**TASK**
Each record below needs to be copied out exactly as it stands.

** SOURCE MATERIAL follows **

-- ==== Sys2Proof/Laws/KeptPower.lean ====
section
/-! SUPPORT. What the operations of Machine/Power.lean keep. -/
namespace Sys2Proof.Laws
open Sys2Proof Sys2Proof.Machine

theorem State_startMove_kept {s : State} {b : Nat} {k : Nat} {cause : Nat} : Kept s (@State.startMove s b k cause) := by
  unfold State.startMove
  try dsimp only
  refine Kept.ite ?_ ?_
  exact Kept.refl
  refine Kept.ite ?_ ?_
  refine Kept.trans ?_ State_setFld_kept
  dsimp only [Kept_mk]
  refine Keeps.of ?_ ?_
  exact Kept.refl
  first | exact Nat.le_refl _ | exact Nat.le_max_left _ _
  dsimp only [Kept_mk]
  refine Keeps.of ?_ ?_
  exact Kept.refl
  first | exact Nat.le_refl _ | exact Nat.le_max_left _ _

theorem State_fixedStep_kept {s : State} {b : Nat} : Kept s (@State.fixedStep s b) := by
  unfold State.fixedStep
  try dsimp only
  split
  exact Kept.refl
  refine Kept.ite ?_ ?_
  exact Kept.refl
  refine Kept.ite ?_ ?_
  refine Kept.trans ?_ State_startMove_kept
  exact Kept.refl
  exact Kept.refl

theorem execPointSwitch_kept {bent : Nat} {s : State} : KeptN s (@execPointSwitch bent s) := by
  unfold execPointSwitch
  try dsimp only
  refine KeptN.mk_ ?_
  split
  exact Kept.refl
  refine Kept.ite ?_ ?_
  exact Kept.refl
  refine Kept.ite ?_ ?_
  refine Kept.trans ?_ State_fixedStep_kept
  dsimp only [Kept_mk]
  refine Keeps.of ?_ ?_
  refine Kept.trans ?_ State_setFld_kept
  refine Kept.trans ?_ State_setFld_kept
  refine Kept.trans ?_ State_setFld_kept
  exact Kept.refl
  exact Nat.le_refl _
  refine Kept.ite ?_ ?_
  refine Kept.trans ?_ State_startMove_kept
  dsimp only [Kept_mk]
  refine Keeps.of ?_ ?_
  refine Kept.trans ?_ State_setFld_kept
  refine Kept.trans ?_ State_setFld_kept
  refine Kept.trans ?_ State_setFld_kept
  exact Kept.refl
  exact Nat.le_refl _
  dsimp only [Kept_mk]
  refine Keeps.of ?_ ?_
  refine Kept.trans ?_ State_setFld_kept
  refine Kept.trans ?_ State_setFld_kept
  refine Kept.trans ?_ State_setFld_kept
  exact Kept.refl
  exact Nat.le_refl _

theorem State_resumeTimers_kept {s : State} {p : Nat} : Kept s (@State.resumeTimers s p) := by
  unfold State.resumeTimers
  try dsimp only
  split
  exact Kept.refl
  refine Kept.ite ?_ ?_
  exact Kept.refl
  refine Kept.trans ?_ State_setPart_kept
  dsimp only [Kept_mk]
  refine Keeps.of ?_ ?_
  exact Kept.refl
  first | exact Nat.le_refl _ | exact Nat.le_max_left _ _

theorem State_restartBent_kept {s : State} {b : Nat} : Kept s (@State.restartBent s b) := by
  unfold State.restartBent
  try dsimp only
  refine Kept.ite ?_ ?_
  exact Kept.refl
  refine Kept.ite ?_ ?_
  refine Kept.trans ?_ State_setFld_kept
  exact Kept.refl
  refine Kept.ite ?_ ?_
  refine Kept.trans ?_ State_setFld_kept
  exact Kept.refl
  refine Kept.ite ?_ ?_
  refine Kept.trans ?_ State_setFld_kept
  exact Kept.refl
  refine Kept.trans ?_ State_fixedStep_kept
  split
  refine Kept.trans ?_ State_resumeTimers_kept
  dsimp only [Kept_mk]
  refine Keeps.of ?_ ?_
  refine Kept.trans ?_ State_setFld_kept
  refine Kept.trans ?_ State_setFld_kept
  refine Kept.trans ?_ State_setFld_kept
  exact Kept.refl
  first | exact Nat.le_refl _ | exact Nat.le_max_left _ _
  dsimp only [Kept_mk]
  refine Keeps.of ?_ ?_
  refine Kept.trans ?_ State_setFld_kept
  refine Kept.trans ?_ State_setFld_kept
  refine Kept.trans ?_ State_setFld_kept
  exact Kept.refl
  first | exact Nat.le_refl _ | exact Nat.le_max_left _ _

theorem State_setX_kept {s : State} {x : Nat} : Kept s (@State.setX s x) := by
  unfold State.setX
  try dsimp only
  refine Kept.trans ?_ State_setFld_kept
  refine Kept.foldl ?_ ?_
  dsimp only [Kept_mk]
  refine Keeps.of ?_ ?_
  exact Kept.refl
  first | exact Nat.le_refl _ | exact Nat.le_max_left _ _
  intro _
  intro _
  refine Kept.trans ?_ State_setFld_kept
  exact Kept.refl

** End of SOURCE MATERIAL **

**TASK RESPONSE**
-- ==== Sys2Proof/Laws/KeptPower.lean ====
section
/-! SUPPORT. What the operations of Machine/Power.lean keep. -/
namespace Sys2Proof.Laws
open Sys2Proof Sys2Proof.Machine

theorem State_startMove_kept {s : State} {b : Nat} {k : Nat} {cause : Nat} : Kept s (@State.startMove s b k cause) := by
  unfold State.startMove
  try dsimp only
  refine Kept.ite ?_ ?_
  exact Kept.refl
  refine Kept.ite ?_ ?_
  refine Kept.trans ?_ State_setFld_kept
  dsimp only [Kept_mk]
  refine Keeps.of ?_ ?_
  exact Kept.refl
  first | exact Nat.le_refl _ | exact Nat.le_max_left _ _
  dsimp only [Kept_mk]
  refine Keeps.of ?_ ?_
  exact Kept.refl
  first | exact Nat.le_refl _ | exact Nat.le_max_left _ _

theorem State_fixedStep_kept {s : State} {b : Nat} : Kept s (@State.fixedStep s b) := by
  unfold State.fixedStep
  try dsimp only
  split
  exact Kept.refl
  refine Kept.ite ?_ ?_
  exact Kept.refl
  refine Kept.ite ?_ ?_
  refine Kept.trans ?_ State_startMove_kept
  exact Kept.refl
  exact Kept.refl

theorem execPointSwitch_kept {bent : Nat} {s : State} : KeptN s (@execPointSwitch bent s) := by
  unfold execPointSwitch
  try dsimp only
  refine KeptN.mk_ ?_
  split
  exact Kept.refl
  refine Kept.ite ?_ ?_
  exact Kept.refl
  refine Kept.ite ?_ ?_
  refine Kept.trans ?_ State_fixedStep_kept
  dsimp only [Kept_mk]
  refine Keeps.of ?_ ?_
  refine Kept.trans ?_ State_setFld_kept
  refine Kept.trans ?_ State_setFld_kept
  refine Kept.trans ?_ State_setFld_kept
  exact Kept.refl
  exact Nat.le_refl _
  refine Kept.ite ?_ ?_
  refine Kept.trans ?_ State_startMove_kept
  dsimp only [Kept_mk]
  refine Keeps.of ?_ ?_
  refine Kept.trans ?_ State_setFld_kept
  refine Kept.trans ?_ State_setFld_kept
  refine Kept.trans ?_ State_setFld_kept
  exact Kept.refl
  exact Nat.le_refl _
  dsimp only [Kept_mk]
  refine Keeps.of ?_ ?_
  refine Kept.trans ?_ State_setFld_kept
  refine Kept.trans ?_ State_setFld_kept
  refine Kept.trans ?_ State_setFld_kept
  exact Kept.refl
  exact Nat.le_refl _

theorem State_resumeTimers_kept {s : State} {p : Nat} : Kept s (@State.resumeTimers s p) := by
  unfold State.resumeTimers
  try dsimp only
  split
  exact Kept.refl
  refine Kept.ite ?_ ?_
  exact Kept.refl
  refine Kept.trans ?_ State_setPart_kept
  dsimp only [Kept_mk]
  refine Keeps.of ?_ ?_
  exact Kept.refl
  first | exact Nat.le_refl _ | exact Nat.le_max_left _ _

theorem State_restartBent_kept {s : State} {b : Nat} : Kept s (@State.restartBent s b) := by
  unfold State.restartBent
  try dsimp only
  refine Kept.ite ?_ ?_
  exact Kept.refl
  refine Kept.ite ?_ ?_
  refine Kept.trans ?_ State_setFld_kept
  exact Kept.refl
  refine Kept.ite ?_ ?_
  refine Kept.trans ?_ State_setFld_kept
  exact Kept.refl
  refine Kept.ite ?_ ?_
  refine Kept.trans ?_ State_setFld_kept
  exact Kept.refl
  refine Kept.trans ?_ State_fixedStep_kept
  split
  refine Kept.trans ?_ State_resumeTimers_kept
  dsimp only [Kept_mk]
  refine Keeps.of ?_ ?_
  refine Kept.trans ?_ State_setFld_kept
  refine Kept.trans ?_ State_setFld_kept
  refine Kept.trans ?_ State_setFld_kept
  exact Kept.refl
  first | exact Nat.le_refl _ | exact Nat.le_max_left _ _
  dsimp only [Kept_mk]
  refine Keeps.of ?_ ?_
  refine Kept.trans ?_ State_setFld_kept
  refine Kept.trans ?_ State_setFld_kept
  refine Kept.trans ?_ State_setFld_kept
  exact Kept.refl
  first | exact Nat.le_refl _ | exact Nat.le_max_left _ _

theorem State_setX_kept {s : State} {x : Nat} : Kept s (@State.setX s x) := by
  unfold State.setX
  try dsimp only
  refine Kept.trans ?_ State_setFld_kept
  refine Kept.foldl ?_ ?_
  dsimp only [Kept_mk]
  refine Keeps.of ?_ ?_
  exact Kept.refl
  first | exact Nat.le_refl _ | exact Nat.le_max_left _ _
  intro _
  intro _
  refine Kept.trans ?_ State_setFld_kept
  exact Kept.refl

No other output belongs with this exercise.